> **Task to complete**:
What do the lines from the top of the data through the line with "clear, R201. -/" say? Quote them exactly and include both ends.

> **Data to examine**:
-- ==== Sys2Proof/Machine/Control.lean ====
section
/-! DEFINITION. Branch, jump, call and return instructions (46_control_transfer.md): for each mnemonic the operation its rule gives,
and for each row of the opcode table the meaning of that row, with the base cycle count R85 prints for it. -/

namespace Sys2Proof.Machine

/-- `Branch(cond)`, R200: 2 cycles not taken, 3 taken to the page of the next sequential instruction, 4 taken to
another page; the target is the next instruction's address plus the signed displacement (R113). -/
def branch (cond : Bool) (d : Byte) (s : State) : State :=
  let next := s.pc + 2
  let target := next + d.signExtend 16
  if cond then (s.advance 2 (if highByte target != highByte next then 4 else 3)).setPc target
  else s.advance 2 2

/-- `BCC *+d`, 0x90/2* of R85; branch if carry clear, R201. -/
def execBcc (d : Byte) (s : State) : Out := .next (branch (!s.flag .c) d s)

/-- `BCS *+d`, 0xB0/2* of R85; branch if carry set, R202. -/
def execBcs (d : Byte) (s : State) : Out := .next (branch (s.flag .c) d s)

/-- `BEQ *+d`, 0xF0/2* of R85; branch if Z set, R203. -/
def execBeq (d : Byte) (s : State) : Out := .next (branch (s.flag .z) d s)

/-- `BNE *+d`, 0xD0/2* of R85; branch if Z clear, R204. -/
def execBne (d : Byte) (s : State) : Out := .next (branch (!s.flag .z) d s)

/-- `BMI *+d`, 0x30/2* of R85; branch if N set, R205. -/
def execBmi (d : Byte) (s : State) : Out := .next (branch (s.flag .n) d s)

/-- `BPL *+d`, 0x10/2* of R85; branch if N clear, R206. -/
def execBpl (d : Byte) (s : State) : Out := .next (branch (!s.flag .n) d s)

/-- `BVC *+d`, 0x50/2* of R85; branch if V clear, R207. -/
def execBvc (d : Byte) (s : State) : Out := .next (branch (!s.flag .v) d s)

/-- `BVS *+d`, 0x70/2* of R85; branch if V set, R208. -/
def execBvs (d : Byte) (s : State) : Out := .next (branch (s.flag .v) d s)

/-- `JMP`, R209. -/
def jmpOp (t : Word) (s : State) : State := (s.advance 3 3).setPc t

/-- `JMP (ind)`, R209 and R114. -/
def jmpIndOp (p : Word) (s : State) : State := (s.advance 3 5).setPc (indirectTarget p s)

/-- `JMP w`, 0x4C/3 of R85. -/
def execJmpAbs (t : Word) (s : State) : Out := .next (jmpOp t s)

/-- `JMP (p)`, 0x6C/5 of R85. -/
def execJmpInd (p : Word) (s : State) : Out := .next (jmpIndOp p s)

/-- `JSR`, R211: pushes the address of its own last byte, high byte first, after both operand bytes have been
fetched. -/
def jsrOp (t : Word) (s : State) : State :=
  let r := s.pc + 2
  (push (lowByte r) (push (highByte r) (s.advance 3 6))).setPc t

/-- `JSR w`, 0x20/6 of R85. -/
def execJsr (t : Word) (s : State) : Out := .next (jsrOp t s)

/-- `RTS`, R212: "pop 16-bit address, `PC = value+1`". -/
def rtsOp (s : State) : State := (pop (pop (s.advance 1 6))).setPc (popReturn s)

/-- `RTS`, 0x60/6 of R85. -/
def execRts (s : State) : Out := .next (rtsOp s)

/-- `RTI`, R213: "treated identically to `RTS`"; `P` is not restored. -/
def rtiOp (s : State) : State := (pop (pop (s.advance 1 6))).setPc (popReturn s)

/-- `RTI`, 0x40/6 of R85. -/
def execRti (s : State) : Out := .next (rtiOp s)

/-- `BRK`, R214: `PC <- 0x0000` and nothing else. -/
def brkOp (s : State) : State := (s.advance 1 7).setPc 0x0000

/-- `BRK`, 0x00/7 of R85. -/
def execBrk (s : State) : Out := .next (brkOp s)

end Sys2Proof.Machine
end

> **Answer section**:
-- ==== Sys2Proof/Machine/Control.lean ====
section
/-! DEFINITION. Branch, jump, call and return instructions (46_control_transfer.md): for each mnemonic the operation its rule gives,
and for each row of the opcode table the meaning of that row, with the base cycle count R85 prints for it. -/

namespace Sys2Proof.Machine

/-- `Branch(cond)`, R200: 2 cycles not taken, 3 taken to the page of the next sequential instruction, 4 taken to
another page; the target is the next instruction's address plus the signed displacement (R113). -/
def branch (cond : Bool) (d : Byte) (s : State) : State :=
  let next := s.pc + 2
  let target := next + d.signExtend 16
  if cond then (s.advance 2 (if highByte target != highByte next then 4 else 3)).setPc target
  else s.advance 2 2

/-- `BCC *+d`, 0x90/2* of R85; branch if carry clear, R201. -/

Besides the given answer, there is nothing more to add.